### TASK GOAL
List all lines of the data that include the string "htrip".

(Dataset entries)
/-- A bar that takes force leaves no close under way: the feeder opens, or what it waited for is cancelled (07 R121). -/
theorem State.Sees.barFeeder_safe {cause : TripCause} (h : s.Sees f v) (hv : v.Core) : (s.barFeeder f cause).FeedersSafe := by
  unfold State.barFeeder
  split
  · exact h.commandedOpen_safe hv
  · exact h.commandedOpen_safe hv
  · next hnc hncl =>
    unfold State.cancel
    split
    case h_1 heq => exact h.cancelTo_of hv (.inl (h.state.symm.trans heq))
    case h_2 heq => exact h.cancelTo_of hv (.inr (.inl (h.state.symm.trans heq)))
    case h_3 heq => exact h.cancelTo_of hv (.inr (.inr (.inl (h.state.symm.trans heq))))
    case h_4 heq => exact h.cancelTo_of hv (.inr (.inr (.inr (h.state.symm.trans heq))))
    case h_5 heq => exact absurd heq hnc
    case h_6 heq => exact absurd heq hncl
    case h_7 heq => exact h.safe (hv.ok_of_barred (.inl (h.state.symm.trans heq)))
    case h_8 heq => exact h.safe (hv.ok_of_barred (.inr (.inl (h.state.symm.trans heq))))
    case h_9 heq => exact h.safe (hv.ok_of_barred (.inr (.inr (.inl (h.state.symm.trans heq)))))
    case h_10 heq => exact h.safe (hv.ok_of_barred (.inr (.inr (.inr (h.state.symm.trans heq)))))

/-- After it the feeder stands where a barred feeder may. -/
theorem State.Sees.barFeeder_parks {cause : TripCause} (h : s.Sees f v) : ((s.barFeeder f cause).fstate f).parked := by
  unfold State.barFeeder State.commandedOpen
  split
  · next heq => rw [heq]; exact h.trip_parks
  · next heq => rw [heq]; exact h.trip_parks
  · next hnc hncl =>
    unfold State.cancel
    split
    case h_5 heq => exact absurd heq hnc
    case h_6 heq => exact absurd heq hncl
    case h_7 heq => exact .inl heq
    case h_8 heq => exact .inr (.inl heq)
    case h_9 heq => exact .inr (.inr (.inl heq))
    case h_10 heq => exact .inr (.inr (.inr heq))
    all_goals exact s.cancelTo_parks f _

/-! ## Failed attempts and closes (05 R91, R93) -/

/-- A feeder whose breaker is open, in no lockout and in no trip, outside the line test unit. -/
structure FeederView.Dormant (v : FeederView) : Prop where
  lock : v.ctx.lock = none
  disp : v.ctx.disp = none
  tripTimer : v.ctx.tripTimer = none
  reclaimTimer : v.ctx.reclaimTimer = none
  shows : v.shows = false
  queued : v.queued = false
  tested : v.tested = false

theorem Option.none_of_imp {α : Type} {o : Option α} {p : Prop} (h : o.isSome = true → p) (hp : ¬ p) : o = none :=
  Option.not_isSome_iff_eq_none.mp fun ho => hp (h ho)

theorem FeederView.Core.dormant (h : v.Core)
    (hs : v.ctx.state = .opened ∨ v.ctx.state = .deadTime ∨ v.ctx.state = .queued ∨ v.ctx.state = .testing ∨ v.ctx.state = .waitPeer
      ∨ v.ctx.state = .closing) : FeederView.Dormant { v with queued := false, tested := false } where
  lock := h.sound.lock_none (by rintro heq; simp [heq] at hs)
  disp := h.sound.disp_none (by rintro (heq | heq) <;> simp [heq] at hs)
  tripTimer := Option.isSome_iff_none h.sound.2.2.2.2.1 (by rintro heq; simp [heq] at hs)
  reclaimTimer := Option.none_of_imp h.sound.2.2.2.2.2.2.1 (by rintro heq; simp [heq] at hs)
  shows := h.shows_false (by rintro (heq | heq | heq) <;> simp [heq] at hs)
  queued := rfl
  tested := rfl

/-- The same where the feeder is not with the line test unit. -/
theorem FeederView.Core.dormant_away (h : v.Core)
    (hs : v.ctx.state = .opened ∨ v.ctx.state = .deadTime ∨ v.ctx.state = .waitPeer ∨ v.ctx.state = .closing) : v.Dormant := by
  have hd := h.dormant (by tauto)
  have hq := h.queued_false (by rintro heq; simp [heq] at hs)
  have hx := h.tested_false (by rintro heq; simp [heq] at hs)
  exact ⟨hd.lock, hd.disp, hd.tripTimer, hd.reclaimTimer, hd.shows, hq, hx⟩

/-- No close is under way on a barred section. -/
theorem FeederView.Ok.barred_false (h : v.Ok)
    (hs : v.ctx.state = .deadTime ∨ v.ctx.state = .queued ∨ v.ctx.state = .testing ∨ v.ctx.state = .waitPeer ∨ v.ctx.state = .closing
      ∨ v.ctx.state = .closed) : v.barred = false := by
  refine Bool.eq_false_iff.mpr fun hb => ?_
  rcases h.bar hb with heq | heq | heq | heq <;> simp [heq] at hs

theorem State.interlock_pass {a : Bool} (h : s.interlock f a = .pass) : s.barred f = false := by
  unfold State.interlock at h
  unfold State.barred
  split at h
  · cases h
  split at h
  · cases h
  split at h
  · cases h
  · simp_all

theorem State.Sees.barred_of_pass {a : Bool} (h : s.Sees f v) (hi : s.interlock f a = .pass) : v.barred = false := by
  rw [← h.view]
  exact State.interlock_pass hi

theorem State.Sees.interlockFails_safe (h : s.Sees f v) (hd : v.Dormant) : (s.interlockFails f).FeedersSafe :=
  (h.modCtx.same (State.append_same _ _ _ _ _)).safe (FeederView.ok_toOpened hd.lock hd.shows hd.queued hd.tested)

theorem State.Sees.toOpened_safe (h : s.Sees f v) (hd : v.Dormant) : (s.modCtx f Context.toOpened).FeedersSafe :=
  h.modCtx.safe (FeederView.ok_toOpened hd.lock hd.shows hd.queued hd.tested)

theorem State.Sees.enterClosing_safe (h : s.Sees f v) (hd : v.Dormant) (hdead : v.ctx.deadTimer = none) (hb : v.barred = false) :
    (s.enterClosing f).FeedersSafe := by
  refine h.modCtx.safe (FeederView.ok_of ?_ hd.queued hd.tested (by simp) (by simp [hd.shows]) (by simp [hb]))
  simp [Context.Sound, hd.lock, hd.disp, hd.tripTimer, hd.reclaimTimer, hdead]

theorem State.Sees.failedAttempt_safe {d : Detail} (h : s.Sees f v) (hd : v.Dormant) (hb : v.barred = false) :
    (s.failedAttempt f d).FeedersSafe := by
  unfold State.failedAttempt
  extract_lets n t
  have ht : t.Sees f { v with ctx := { v.ctx with count := n + 1 } } := h.modCtx.same (State.append_same _ _ _ _ _)
  split
  · exact (h.same (State.append_same _ _ _ _ _)).locked_safe hd.shows
  split
  · exact ht.locked_safe hd.shows
  split
  · refine ht.modCtx.safe (FeederView.ok_of ?_ hd.queued hd.tested (by simp [Context.toWaitPeer]) (by simp [hd.shows, Context.toWaitPeer]) (by simp [hb]))
    simp [Context.Sound, Context.toWaitPeer, hd.lock, hd.tripTimer, hd.reclaimTimer]
  · refine ht.modCtx.safe (FeederView.ok_of ?_ hd.queued hd.tested (by simp [Context.toDeadTime]) (by simp [hd.shows, Context.toDeadTime]) (by simp [hb]))
    simp [Context.Sound, Context.toDeadTime, hd.lock, hd.tripTimer, hd.reclaimTimer]

theorem State.Sees.joinQueue_safe {a : Bool} (h : s.Sees f v) (hd : v.Dormant) (hclose : v.ctx.closeTimer = none)
    (hfollow : v.ctx.followTimer = none) (hb : v.barred = false) : (s.joinQueue f a).FeedersSafe := by
  refine (h.modCtx.enqueue hd.queued).safe ⟨⟨?_, by simp, by simp [hd.tested], by simp [hd.shows]⟩, by simp [hb]⟩
  simp [Context.Sound, hd.lock, hd.disp, hd.tripTimer, hd.reclaimTimer, hclose, hfollow]

/-- The end of a dead time whose timer has been stopped. -/
theorem State.Sees.deadTimeEnd_safe (h : s.Sees f v) (hd : v.Dormant) (hclose : v.ctx.closeTimer = none)
    (hfollow : v.ctx.followTimer = none) : (s.deadTimeEnd f).FeedersSafe := by
  unfold State.deadTimeEnd
  split
  · next hi => exact h.joinQueue_safe hd hclose hfollow (h.barred_of_pass hi)
  · exact h.interlockFails_safe hd

theorem Context.Sound.closeTimer_none {c : Context} (h : c.Sound) (hs : c.state ≠ .closing) : c.closeTimer = none :=
  Option.isSome_iff_none h.2.2.2.2.2.1 hs

theorem Context.Sound.followTimer_none {c : Context} (h : c.Sound) (hs : c.state ≠ .waitPeer) (ht : c.state ≠ .tripping) :
    c.followTimer = none :=
  Option.none_of_imp h.2.2.2.2.2.2.2.2 fun hf => hf.elim hs fun hp => ht hp.1

theorem State.FeedersSafe.coolNotice (h : s.FeedersSafe) : (s.coolNotice f).FeedersSafe := by
  unfold State.coolNotice
  split
  · next hdead =>
    have hstate : (s.view f).ctx.state = .deadTime := hdead.1
    exact (h.sees f).deadTimeEnd_safe ((h.ok f).dormant_away (by simp [hstate]))
      ((h.ok f).sound.closeTimer_none (by simp [hstate])) ((h.ok f).sound.followTimer_none (by simp [hstate]) (by simp [hstate]))
  · exact h

/-! ## Lockout demands and EOFF (05 R99, R100) -/

theorem State.FeedersSafe.shows_false (h : s.FeedersSafe)
    (hs : ¬ (s.fstate f = .closed ∨ s.fstate f = .tripping ∨ s.fstate f = .stuck)) : (s.view f).shows = false :=
  (h.ok f).shows_false hs

/-- A trip under way takes a lockout disposition. -/
theorem State.FeedersSafe.relock {cause : LockCause} (h : s.FeedersSafe) (hs : s.fstate f = .tripping) :
    (s.modCtx f fun c => { c with disp := some (.locked cause), followTimer := none }).FeedersSafe := by
  have hok := h.ok f
  have hstate : s.ctx[f].state = .tripping := hs
  refine (h.sees f).modCtx.safe ⟨⟨?_, hok.queued, hok.tested, hok.shows⟩, hok.bar⟩
  obtain ⟨hlock, -, hwait, hdead, htrip, hclose, hreclaim, hauto, -⟩ := hok.sound
  exact ⟨hlock, ⟨fun _ => .inl hstate, fun _ => rfl⟩, hwait, hdead, htrip, hclose, hreclaim, hauto, by simp⟩

theorem State.FeedersSafe.lockoutDemand {cause : LockCause} (h : s.FeedersSafe) : (s.lockoutDemand f cause).FeedersSafe := by
  unfold State.lockoutDemand
  split
  case h_1 heq | h_2 heq | h_3 heq | h_4 heq =>
    split
    · exact (h.sees f).locked_safe (h.shows_false (by simp [heq]))
    · exact h
  case h_5 heq => exact (h.sees f).locked_safe (h.shows_false (by simp [heq]))
  case h_6 heq =>
    split
    · exact h
    split
    · exact h.relock heq
    · exact h
  all_goals exact h

theorem State.FeedersSafe.eoffFeeder (h : s.FeedersSafe) : (s.eoffFeeder f).FeedersSafe := by
  unfold State.eoffFeeder
  split
  case h_1 heq => exact (h.sees f).trip_safe ((h.ok f).free (.inl heq))
  case h_2 heq => exact (h.sees f).trip_safe ((h.ok f).free (.inr heq))
  case h_3 heq | h_4 heq | h_5 heq | h_6 heq => exact (h.sees f).locked_safe (h.shows_false (by simp [heq]))
  case h_7 heq => exact h.relock heq
  all_goals exact h

/-! ## The line test unit (06) -/

theorem State.Sees.lineFails_safe (h : s.Sees f v) (hd : v.Dormant) (hb : v.barred = false) : (s.lineFails f).FeedersSafe := by
  unfold State.lineFails
  split
  · exact h.failedAttempt_safe hd hb
  · exact h.toOpened_safe hd

theorem State.Sees.beginTest_safe (h : s.Sees f v) (hs : v.ctx.Sound) (hstate : v.ctx.state = .queued) (hd : v.Dormant)
    (hb : v.barred = false) (hidle : s.lineTest.tested = none) : (s.beginTest f).FeedersSafe := by
  refine (h.modCtx.startUnit hidle).safe ⟨⟨?_, by simp [hd.queued], by simp, by simp [hd.shows]⟩, by simp [hb]⟩
  have hwait := hs.wait_none (by simp [hstate])
  have hdead := hs.deadTimer_none (by simp [hstate])
  have hclose := hs.closeTimer_none (by simp [hstate])
  have hfollow := hs.followTimer_none (by simp [hstate]) (by simp [hstate])
  simp [Context.Sound, hd.lock, hd.disp, hd.tripTimer, hd.reclaimTimer, hwait, hdead, hclose, hfollow]

/-- A head taken from the queue closes, begins its test, or goes back (06 R105 to R108). -/
theorem State.Sees.takeHead_safe (h : s.Sees f v) (hs : v.ctx.Sound) (hstate : v.ctx.state = .queued) (hd : v.Dormant)
    (hidle : s.lineTest.tested = none) : (s.takeHead f).FeedersSafe := by
  have hdead := hs.deadTimer_none (by simp [hstate])
  unfold State.takeHead
  extract_lets auto vBus vLine
  split
  · exact h.interlockFails_safe hd
  next hi =>
  have hb := h.barred_of_pass (Decidable.not_not.mp hi)
  split
  · exact (h.same (State.recordResult_same _ _ _)).lineFails_safe hd hb
  split
  · exact (h.same (State.recordResult_same _ _ _)).lineFails_safe hd hb
  split
  · exact (h.same (State.recordResult_same _ _ _)).enterClosing_safe hd hdead hb
  · exact h.beginTest_safe hs hstate hd hb hidle

theorem State.FeedersSafe.takeHeads (h : s.FeedersSafe) (n : Nat) : (s.takeHeads n).FeedersSafe := by
  induction n generalizing s with
  | zero => exact h
  | succ n ih =>
    unfold State.takeHeads
    split
    · exact h
    next hidle =>
    split
    · exact h
    · next f rest hq =>
      have hqueued : (s.view f).ctx.state = .queued :=
        (h.ok f).queued.mp (List.contains_iff_mem.mpr (by rw [hq]; exact List.mem_cons_self))
      have htested := (h.ok f).tested_false (by simp [hqueued])
      have hd : FeederView.Dormant { s.view f with queued := false } :=
        { (h.ok f).dormant (by simp [hqueued]) with tested := htested }
      exact ih ((h.dequeue hq).takeHead_safe (h.ok f).sound hqueued hd (Option.not_isSome_iff_eq_none.mp hidle))

theorem State.FeedersSafe.settle (h : s.FeedersSafe) : s.settle.FeedersSafe := h.takeHeads _

theorem State.FeedersSafe.endTest (h : s.FeedersSafe) (hf : s.lineTest.tested = some f) : (s.endTest f).FeedersSafe := by
  have hok := h.ok f
  have htested : (s.view f).tested = true := decide_eq_true hf
  have hstate := hok.tested.mp htested
  have hd : FeederView.Dormant { s.view f with tested := false } :=
    { hok.dormant (by simp [hstate]) with queued := hok.queued_false (by simp [hstate]) }
  have hb := hok.barred_false (by simp [hstate])
  have hdead := hok.sound.deadTimer_none (by simp [hstate])
  unfold State.endTest
  extract_lets auto vBus vLine
  split
  next result value heq =>
  extract_lets t
  have ht : t.Sees f { s.view f with tested := false } :=
    ((h.sees f).freeUnit htested).same (State.recordResult_same _ _ _)
  split
  · split
    · exact ht.enterClosing_safe hd hdead hb
    · exact ht.interlockFails_safe hd
  · exact ht.lineFails_safe hd hb

theorem State.Sees.undoReclose (h : s.Sees f v) : (s.undoReclose f).Sees f
    { v with ctx := { v.ctx with deadTimer := none, followTimer := none, wait := none }, queued := false, tested := false } :=
  h.modCtx.leaveQueue.abortTest

end

end Sys2Proof.Machine
end


section
/-! PROOFS. The feeders stay safe, third part: the discriminator, the section table, the links and the inputs. -/

-- One text with the model: proofs elaborated side by side would need more threads than the check's memory holds.
set_option Elab.async false

namespace Sys2Proof.Machine

section
variable {s t before : State} {f : Feeder} {l : Link} {i : Index} {v : FeederView}

theorem State.FeedersSafe.ite {c : Prop} [Decidable c] (hs : s.FeedersSafe) (ht : t.FeedersSafe) : (if c then s else t).FeedersSafe := by
  split
  · exact hs
  · exact ht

### TASK OUTPUT
  obtain ⟨hlock, -, hwait, hdead, htrip, hclose, hreclaim, hauto, -⟩ := hok.sound
  exact ⟨hlock, ⟨fun _ => .inl hstate, fun _ => rfl⟩, hwait, hdead, htrip, hclose, hreclaim, hauto, by simp⟩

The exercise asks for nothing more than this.